Over the past three years we have established ourselves as an effective channel to provincial public policy making. With the other two parties dominating all but two seats in the legislature, access to the decision-makers has been limited. The B.C. Green Party is a new and different access point for your municipal leaders. We always do our best to raise the opportunities and challenges they share with us.

It is clearer every year that the Greens are good for democracy in British Columbia.

This was an important week for us. By meeting with local government leaders from a variety of communities, we had an even deeper introduction to the communities that make our province work. We heard many stories of what the mismanagement of our resources has done to our communities and that our local government leaders are innovating and finding the solutions for their local challenges. I believe the provincial government needs to be a better partner.

We know many of your communities are founded on the development of natural resources, and over the past decade provincial government policy has had a hollowing-out effect on rural British Columbia. In my speech I called on the government to start investing in our communities.

I was intrigued by the announcement made by Premier Christy Clark in her speech on Friday morning for a dividend of $75 million over 3-years to communities under 25,000. I look forward to seeing how the government implements this pledge.

As we build our province in the 21st century, we must remember that rural BC is a critical  economic driver for British Columbia. Our diverse and unique communities all contribute to who we are as British Columbians.

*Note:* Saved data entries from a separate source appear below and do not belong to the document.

/-- A seek, head switch, load, unload, ramp stop, lost servo and its timeout change the one actuator as chapter 7 says, and inhibit its writing (spec/07_servo.md R173, spec/07_servo.md R171, spec/06_write_path.md R155, spec/07_servo.md R181, spec/07_servo.md R180, spec/09_stripes_and_spares.md R253, spec/08_spindle.md R216). -/
def Obligations.SeeksLoadsAndLosses : Prop :=
  (∀ (s : State) (a : Fin 4) (p : Pos) (write : Bool) (r : Ring) (z : ZoneGeom), s.srv.loop[a].lost = false →
    s.srv.loop[a].mode = .track ∨ s.srv.loop[a].mode = .settle ∨ s.srv.loop[a].mode = .seek → actOf p.surface = a.val →
    ringAt s p.surface p.ring = some r → s.media.zones[r.zone]? = some z →
    let l := s.srv.loop[a]
    let h := headZone s p.surface r.zone
    let c : Qty := slotTrack r (framesPerTrack z.dz r.strength) p.slot
    let x := c + 1 / 2 + (h.headOfs : Qty) / 256 + (if write then (h.jog : Qty) / 256 else 0)
    let d := absQ (x - l.x)
    ∃ t l', exec (.seekRequest a p write) s = .next t ∧ t.srv.loop[a] = l' ∧ l'.mode = .seek ∧ l'.target = x ∧ l'.seekRef = l.x ∧
      l'.seek = some ⟨d, seekTime s.prof.act[a] 1 d, 0, !s.srv.shock && decide (rvRmsNow s < s.prof.rvThresh)⟩ ∧
      l'.surface = p.surface ∧ l'.headSw = decide (p.surface ≠ l.surface) ∧ l'.onTrack = false ∧ l'.wrPermit = false ∧
      l'.inhibit = true ∧ (wrAt t a).frame = none ∧ (chanAt t a).acquired = false ∧
      (∀ b : Fin 4, b ≠ a → t.srv.loop[b] = s.srv.loop[b]) ∧
      t = { s with srv := t.srv, wrt := t.wrt, media := t.media, seq := t.seq, chan := t.chan }) ∧
  (∀ (s : State) (a : Fin 4) (p : Pos) (write : Bool), s.srv.loop[a].lost = true ∨ actOf p.surface ≠ a.val ∨
    ringAt s p.surface p.ring = none → exec (.seekRequest a p write) s = .next s) ∧
  (∀ (s : State) (a : Fin 4) (z : Nat) (q : Qty × Qty) (ok : Bool),
    let n := s.srv.loop[a].surface % 8
    ((wrAt s a).frame ≠ none ∨ (wrAt s a).gate = true → exec (.headSwitch a z q ok) s = .next s) ∧
    ((wrAt s a).frame = none → (wrAt s a).gate = false → ∃ t, exec (.headSwitch a z q ok) s = .next t ∧
      (ok = true → (wrAt t a).paSel = some n ∧ (wrAt t a).paReady = s.time + 2 ∧ (wrAt t a).paTries = 0 ∧ (chanAt t a).acquired = false ∧
        t.srv = s.srv ∧ t.str = s.str) ∧
      (ok = false → (wrAt t a).paSel = none ∧ (wrAt t a).paTries = (wrAt s a).paTries + 1 ∧
        ((wrAt s a).paTries < 2 → t = { s with wrt := t.wrt }) ∧ (2 ≤ (wrAt s a).paTries → t.str.actOut[a] = true)))) ∧
  (∀ (s : State) (a : Fin 4), s.srv.loop[a].mode = .unloaded →
    (3600 ≤ s.spn.speed → spnTurning s.spn.state = true → s.spn.bank = .none → s.flt.class3 = false → s.pwr.banking = false →
      s.str.actOut[a] = false → ∃ t l', exec (.headLoad a) s = .next t ∧ t.srv.loop[a] = l' ∧ l'.mode = .loading ∧ l'.wrPermit = false ∧
        l'.inhibit = true ∧ l'.onTrack = false ∧ t = { s with srv := t.srv } ∧ ∀ b : Fin 4, b ≠ a → t.srv.loop[b] = s.srv.loop[b]) ∧
    (s.spn.speed < 3600 ∨ spnTurning s.spn.state = false ∨ s.spn.bank ≠ .none ∨ s.flt.class3 = true ∨ s.pwr.banking = true ∨
      s.str.actOut[a] = true → exec (.headLoad a) s = .next s)) ∧
  (∀ (s : State) (a : Fin 4), s.srv.loop[a].unloadWhy ≠ 0 → s.srv.loop[a].mode ≠ .unloaded → s.srv.loop[a].mode ≠ .unloading →
    ∃ t l', exec (.headUnload a) s = .next t ∧ t.srv.loop[a] = l' ∧ l'.mode = .unloading ∧ l'.onTrack = false ∧ l'.wrPermit = false ∧
      (wrAt t a).frame = none ∧ t = { s with srv := t.srv, wrt := t.wrt, media := t.media, seq := t.seq }) ∧
  (∀ (s : State) (a : Fin 4), s.srv.loop[a].mode = .unloading →
    ∃ t l', exec (.rampStop a) s = .next t ∧ t.srv.loop[a] = l' ∧ l'.mode = .unloaded ∧ l'.parkAt = some s.time ∧ l'.vcm = s.prof.parkI ∧
      (s.spn.bank = .none → t = { s with srv := t.srv } ∧ ∀ b : Fin 4, b ≠ a → t.srv.loop[b] = s.srv.loop[b])) ∧
  (∀ (s : State) (a : Fin 4) (u : Nat), s.srv.loop[a].parkAt = some u →
    ∃ t, exec (.parkRelease a) s = .next t ∧ t.srv.loop[a] = { s.srv.loop[a] with parkAt := none, vcm := 0 } ∧
      t = { s with time := max s.time (u + 50000), srv := t.srv } ∧ ∀ b : Fin 4, b ≠ a → t.srv.loop[b] = s.srv.loop[b]) ∧
  (∀ (s : State) (a : Fin 4), s.srv.loop[a].lost = false → s.srv.loop[a].mode ≠ .unloaded → s.srv.loop[a].mode ≠ .unloading →
    s.srv.loop[a].mode ≠ .loading →
    ∃ t l', exec (.lostServo a) s = .next t ∧ t.srv.loop[a] = l' ∧
      if s.srv.loop[a].missRun < lostN s a then t = s
      else l'.lost = true ∧ l'.mode = .reacquire ∧ l'.seek = none ∧ l'.onTrack = false ∧ l'.wrPermit = false ∧ l'.inhibit = true ∧
        (wrAt t a).frame = none ∧ (∀ b : Fin 4, b ≠ a → t.srv.loop[b] = s.srv.loop[b]) ∧
        (∀ e, engineOf s a = some e → vget t.srv.lostCnt e 0 = satInc (vget s.srv.lostCnt e 0)) ∧
        t = { s with srv := t.srv, wrt := t.wrt, media := t.media, seq := t.seq }) ∧
  (∀ (s : State) (a : Fin 4),
    ∃ t l', exec (.lostServoTimeout a) s = .next t ∧ t.srv.loop[a] = l' ∧
      (s.srv.loop[a].lostRun < 480 → t = s) ∧
      (480 ≤ s.srv.loop[a].lostRun → s.srv.loop[a].mode = .loading → s.srv.loop[a].reloads = 0 →
        l'.unloadWhy = 3 ∧ t = { s with srv := t.srv }) ∧
      (480 ≤ s.srv.loop[a].lostRun → s.srv.loop[a].mode = .loading → s.srv.loop[a].reloads ≠ 0 → t.str.actOut[a] = true) ∧
      (480 ≤ s.srv.loop[a].lostRun → s.srv.loop[a].mode ≠ .loading → s.srv.loop[a].lost = true → reloadsWithinHour s a = 0 →
        l'.unloadWhy = 3 ∧ l'.lost = false ∧ t.flt.cnt2 = satInc s.flt.cnt2) ∧
      (480 ≤ s.srv.loop[a].lostRun → s.srv.loop[a].mode ≠ .loading → s.srv.loop[a].lost = true → 1 ≤ reloadsWithinHour s a →
        t.str.actOut[a] = true))

/-- A shock inhibits every actuator until 2 ms of calm; a damper engine that differs is replaced by D5; gains, tables and read-backs act as the rules say (spec/07_servo.md R176, spec/07_servo.md R178, spec/07_servo.md R183, spec/07_servo.md R184, spec/07_servo.md R170, spec/07_servo.md R167, spec/07_servo.md R179, spec/18_power_and_startup.md R523). -/
def Obligations.ShockEnginesAndTables : Prop :=
  (∀ (s : State) (r0 r1 : AccReading), blkEn s 12 = false → exec (.accelerometerSample r0 r1) s = .next s) ∧
  (∀ (s : State) (r0 r1 : AccReading), blkEn s 12 = true →
    ∃ t, exec (.accelerometerSample r0 r1) s = .next t ∧ t.time = s.time + 20 ∧
      (r0 = .full ∨ r1 = .full → t.srv.shock = true) ∧ (r0 = .silent → vget t.srv.accOut 0 false = true) ∧
      (∀ g0 g1 : Qty, r0 = .value g0 → r1 = .value g1 → vget s.srv.accOut 0 true = false → vget s.srv.accOut 1 true = false →
        t.srv.shock = (s.srv.shock || decide (s.prof.shockG < absQ (g0 + g1) / 2)) ∧
        (s.srv.accCal = false → s.prof.rvBase ≠ 0 → t.srv.rvStale = false ∧ t.srv.alpha.head? = some (980665 / 100000 * (g0 - g1) / s.prof.rvBase))) ∧
      (s.srv.shock = false → t.srv.shock = true →
        ∀ b : Fin 4, t.srv.loop[b].inhibit = true ∧ t.srv.loop[b].wrPermit = false ∧ (wrAt t b).frame = none) ∧
      (t.srv.shock = s.srv.shock → t = { s with time := s.time + 20, srv := t.srv, ash := t.ash })) ∧
  (∀ s : State,
    let calm := s.srv.shock = true ∧ (∃ u, s.srv.calmSince = some u ∧ u + 2000 ≤ s.time) ∧
      ∀ b : Fin 4, s.srv.loop[b].mode = .unloaded ∨ s.srv.loop[b].onTrack = true
    (calm → exec .shockClear s = .next { s with srv.shock := false }) ∧ (¬ calm → exec .shockClear s = .next s)) ∧
  (∀ (s : State) (n : Fin 6) (c1 c2 : Int),
    (s.srv.mirrorN[n] < 256 → exec (.damperMirrorCheck n c1 c2) s = .next s) ∧
    (256 ≤ s.srv.mirrorN[n] →
      let r := s.srv.serves[n]
      let m := mirrorOutputs s r
      let near := (m.1 - c1).natAbs ≤ 1 ∧ (m.2 - c2).natAbs ≤ 1
      ∃ t, exec (.damperMirrorCheck n c1 c2) s = .next t ∧ t.srv.mirrorN[n] = 0 ∧
        (near → t = { s with srv.mirrorN := t.srv.mirrorN }) ∧
        (¬ near → r < 4 → n.val ≠ 5 → s.str.dmpLeft = true →
          t.srv.serves[n] = 6 ∧ vget t.srv.serves 5 0 = r ∧ t.str.dmpLeft = false ∧ (wrAt t r).frame = none ∧
          (vget t.srv.loop r {}).softLeft = softN t r + 1 ∧ (vget t.srv.loop r {}).preload = true ∧
          (vget t.srv.loop r {}).vcm = (vget s.srv.loop r {}).vcm ∧ (vget t.srv.loop r {}).okRun = 0 ∧ t.flt.cnt1 = satInc s.flt.cnt1) ∧
        (¬ near → r < 4 → s.str.dmpLeft = false → t.srv.serves[n] = 6 ∧ vget t.str.actOut r false = true))) ∧
  (∀ (s : State) (a : Fin 4) (m1 m2 m3 : List Qty), maDue s.srv.loop[a] = true →
    let fit := maFit s.prof.act[a] s.srv.loop[a]
    let g := agree3 (agreeRel (2 / 100)) (fit m1) (fit m2) (fit m3)
    ∃ t, exec (.microactuatorGainMeasure a m1 m2 m3) s = .next t ∧ t.srv.loop[a].lastMa = s.time ∧ maDue t.srv.loop[a] = false ∧
      lookupD t.srv.loop[a].maGain s.srv.loop[a].surface none = g ∧ t.cal.failed.getLsbD 7 = !g.isSome ∧
      t.flt.cnt2 = (if g.isSome then s.flt.cnt2 else satInc s.flt.cnt2) ∧ ∀ b : Fin 4, b ≠ a → t.srv.loop[b] = s.srv.loop[b]) ∧
  (∀ (s : State) (a : Fin 4) (m1 m2 m3 : List Qty), maDue s.srv.loop[a] = false →
    exec (.microactuatorGainMeasure a m1 m2 m3) s = .next s) ∧
  (∀ l : Loop, maDue l = true ↔ l.mode = .track ∧ (l.surface ∉ l.maSince ∨ 600 ≤ lookupD l.maTrack l.surface 0)) ∧
  (∀ (s : State) (a : Fin 4), s.srv.loop[a].mode = .track →
    let l := s.srv.loop[a]
    ∃ t, exec (.biasTableSwitch a) s = .next t ∧ t.time = max s.time (l.lastSwitch + 60000000) ∧
      t.srv.loop[a] = { l with lastSwitch := t.time, bias := l.biasBg, fric := l.fricBg } ∧
      t = { s with time := t.time, srv := t.srv } ∧ ∀ b : Fin 4, b ≠ a → t.srv.loop[b] = s.srv.loop[b]) ∧
  (∀ (s : State) (a : Fin 4) (soft : Option (List Soft)) (p : Pos) (rest : List Pos) (g : Group) (r : Ring) (i : Nat),
    (wrAt s a).readback = p :: rest → groupOfRing s p.surface p.ring = some g → ringAt s p.surface p.ring = some r →
    ((List.range (g.k + g.m)).find? fun i => decide (piecePos g p.slot i = some p)) = some i →
    let home := some (stripeNo g.id p.slot, i)
    let good := fun (x : List Soft) => (readTwo s p r.strength (pieceKinds g i) home x false).2.2
    (∀ x, good x = true → ∃ d, (d = decodeSoft r.strength 0 (iterFirst s) x ∨ d = decodeSoft r.strength 1 (iterRetry s) x) ∧
      d.status = 0 ∧ leafPasses p (pieceKinds g i) home (leafOfBytes d.info) = true) ∧
    ∃ t, exec (.shingleReadback a [soft]) s = .next t ∧ (wrAt t a).readback = rest ∧
      (soft.any good = true → t.str = s.str ∧ t.media = s.media) ∧
      (soft.any good = false → slotDefect t p = true ∧ (stripeNo g.id p.slot, false) ∈ t.str.relocPending)) ∧
  (∀ (s : State) (a : Fin 4), exec (.shingleReadback a []) s = .next s)

/-- A read window opens for a due leaf on track or counts a slip; its frame is located or re-read blind; its codeword joins the grate queue (spec/04_read_channel.md R88, spec/04_read_channel.md R89, spec/04_read_channel.md R94, spec/04_read_channel.md R96, spec/02_architecture.md R29, spec/02_architecture.md R32, spec/05_leaf_code.md R116). -/
def Obligations.WindowsLocateAndQueue : Prop :=
  (∀ (s : State) (id : Fin 8192) (i : Nat) (far : Bool) (r : Request) (l : ReqLeaf) (w b dz : Nat), reqBy s id = some r →
    leafBy s id i = some l → predictedStart s l.pos = some (w, b, dz) →
    let a := actOf l.pos.surface
    let lp := vget s.srv.loop a {}
    a < 4 → blkEn s (6 + a) = true → leafDue l = true → i < r.released + 64 → (chanAt s a).read = none → lp.surface = l.pos.surface →
    lp.onTrack = true → lp.missRun < 2 → trackTarget s l.pos false = some lp.target → lp.wedge = some w →
    (wrAt s a).paSel = some (l.pos.surface % 8) → (wrAt s a).paReady ≤ s.time → 3600 ≤ s.spn.speed →
    ∃ t, exec (.readWindowOpen id i far) s = .next t ∧
      (l.soft = none → 8 ≤ storeUsed s a → (wrAt t a).slips = satInc (wrAt s a).slips ∧ t = { s with wrt := t.wrt }) ∧
      (l.soft ≠ none ∨ storeUsed s a < 8 →
        (chanAt t a).read = some
          { req := id, leafIdx := i, pos := l.pos, blind := decide (l.phase = .blind),
            tracking := (chanAt s a).acquired && !far, wedge := w, dataBit := b, dz := dz, wedges := lp.wedges } ∧
        (chanAt t a).acquired = true ∧ (chanAt t a).loaded = some (l.pos.surface, zoneAt s l.pos) ∧
        ((chanAt s a).loaded ≠ some (l.pos.surface, zoneAt s l.pos) →
          (chanAt t a).adapted = savedRec (chanLoad s a l.pos.surface (zoneAt s l.pos)) l.pos.surface (zoneAt s l.pos)) ∧
        leafBy t id i = some { l with phase := if l.reread then .ladder else .reading,
                                      soft := if l.phase = .ladder ∧ l.step = 2 then none else l.soft } ∧
        t = { s with chan := t.chan, reqs := t.reqs })) ∧
  (∀ (s : State) (a : Fin 4) (smp : Samples) (j : ReadJob), (chanAt s a).read = some j → j.located = false → j.blind = false →
    let r := (openingSeen s a j smp).2.2
    ∃ t, exec (.frameLocate a smp) s = .next t ∧
      (r.found = true → t = { s with chan := t.chan } ∧
        (∃ k, (chanAt t a).read = some k ∧ k.located = true ∧ k.start = r.start ∧ k.inverted = r.inverted ∧ k.unsure = r.unsure ∧
          k = { j with located := true, start := k.start, inverted := k.inverted, unsure := k.unsure, locAt := k.locAt, replay := k.replay } ∧
          (r.replayFrom = none → k.replay = [])) ∧
        (chanAt t a).slip = (if r.slip then satInc (chanAt s a).slip else (chanAt s a).slip) ∧
        (chanAt t a).priMiss = (if r.priMiss then satInc (chanAt s a).priMiss else (chanAt s a).priMiss)) ∧
      (r.found = false → (chanAt t a).read = none ∧
        (blindEn s a = true → t = { s with chan := t.chan, reqs := t.reqs } ∧
          ∀ l, leafBy s j.req j.leafIdx = some l → leafBy t j.req j.leafIdx = some { l with phase := .blind }))) ∧
  (∀ (s : State) (a : Fin 4) (smp : Samples) (j : ReadJob), (chanAt s a).read = some j → j.located = false → j.blind = true →
    let o := openingSeen s a j smp
    let v := decisions (replayOf o.1 (chanAt s a).adapted 80 320)
    ∃ t, exec (.blindReread a smp) s = .next t ∧
      if o.2.2.found then t = { s with chan := t.chan } ∧
        ∃ k, (chanAt t a).read = some k ∧ k.located = true ∧ k.start = o.2.2.start ∧ k.inverted = o.2.2.inverted ∧ k.unsure = o.2.2.unsure
      else match trialOffsets.find? fun x => headerPasses (replayHeader v x) false j.pos with
        | some x => t = { s with chan := t.chan } ∧ (chanAt t a).blindOk = satInc (chanAt s a).blindOk ∧
            ∃ k, (chanAt t a).read = some k ∧ k.located = true ∧ k.start = x ∧ k.inverted = false ∧ k.unsure = false
        | none => (chanAt t a).read = none ∧ (chanAt t a).blindFail = satInc (chanAt s a).blindFail ∧
            ∀ r l, reqBy s j.req = some r → leafBy s j.req j.leafIdx = some l → r.purpose ≠ .source → l.stripe.isSome = true →
              t.grt.enter4 = satInc s.grt.enter4) ∧
  (∀ (s : State) (a : Fin 4) (smp : Samples) (j : ReadJob) (g : Ring), (chanAt s a).read = some j →
    ringAt s j.pos.surface j.pos.ring = some g →
    (j.located = false → exec (.codewordComplete a smp) s = .next s) ∧
    (j.located = true →
      ∃ t, exec (.codewordComplete a smp) s = .next t ∧ (chanAt t a).read = none ∧
        t = { s with chan := t.chan, grt := t.grt, reqs := t.reqs, str := t.str, freeCtr := s.freeCtr + 1 } ∧
        t.str = { s.str with defects := t.str.defects, retiring := t.str.retiring } ∧
        ∀ l, leafBy s j.req j.leafIdx = some l → l.phase = .reading →
          ∃ c, t.grt.queue = s.grt.queue ++ [c] ∧ c.req = j.req ∧ c.leafIdx = j.leafIdx ∧ c.pos = l.pos ∧ c.act = actOf l.pos.surface ∧
            c.soft.length = codeBits g.strength ∧ c.unsure = j.unsure ∧ c.step = firstStep g.strength c.soft ∧
            (c.step = 0 ∧ t.grt.enter1 = s.grt.enter1 ∨ c.step = 1 ∧ t.grt.enter1 = satInc s.grt.enter1) ∧
            leafBy t j.req j.leafIdx = some { l with phase := .ladder, step := c.step, soft := some c.soft, unsure := j.unsure }))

British Columbia’s economy is powered by our abundant natural resources. The leaders of resource communities expressed serious concerns about the current approach this province is taking. Consistent themes continued to arise, we need a stronger regulatory regime and increased enforcement capacity and critically important, British Columbians want to benefit from their labour.  

The British Columbia economy can be so much more than selling out future generations for pennies on the dollar. As we transition from a 20th century economy over the coming days, weeks and years we must encourage and support innovation in the clean tech, digital and creative industries. There is no better place to live in the world and British Columbia has unparalleled access to fibre, renewable energy and, despite a poor relationship with the government, we have an amazing education system.

The B.C. Greens will work with your local leaders to make strategic regional investments to diversify our provincial economy by supporting our people while respecting the fragile ecosystems that sustain us.

Of course all of this is greatly impacted by the evolving relationships between local governments, the province and First Nations. This has been a file that the provincial government has mismanaged going back a long way. I attended a session on Monday called “Moving ahead with First Nations” and it became more clear than ever that the most important relationships are the local ones.

The federal and provincial governments have painfully negotiated only a handful of agreements over the the past 20+ years with First Nations, resulting in lost time for local relationship building. One of the biggest changes I have seen since arriving at my first convention in 2009 as a Central Saanich Councillor is that mayors, councillors and regional district directors are taking control of their neighbourly relationships and they are having remarkable success.

In my speech on Thursday morning, I implored the delegates to invest in building relationships along the fence lines. It takes leadership on both sides, but by connecting communities at the staff level we can create legacy relationships that last long after a single mandate.

I am excited to work alongside our colleagues at the local level. The UBCM can be certain that local government will always be a top priority for me and I will always strongly advocate that the B.C. Green Party invests our time and resources in being an effective channel to the Legislature.

The Greens stand with all our communities in British Columbia and we appreciate the work of the leaders you have elected to represent you.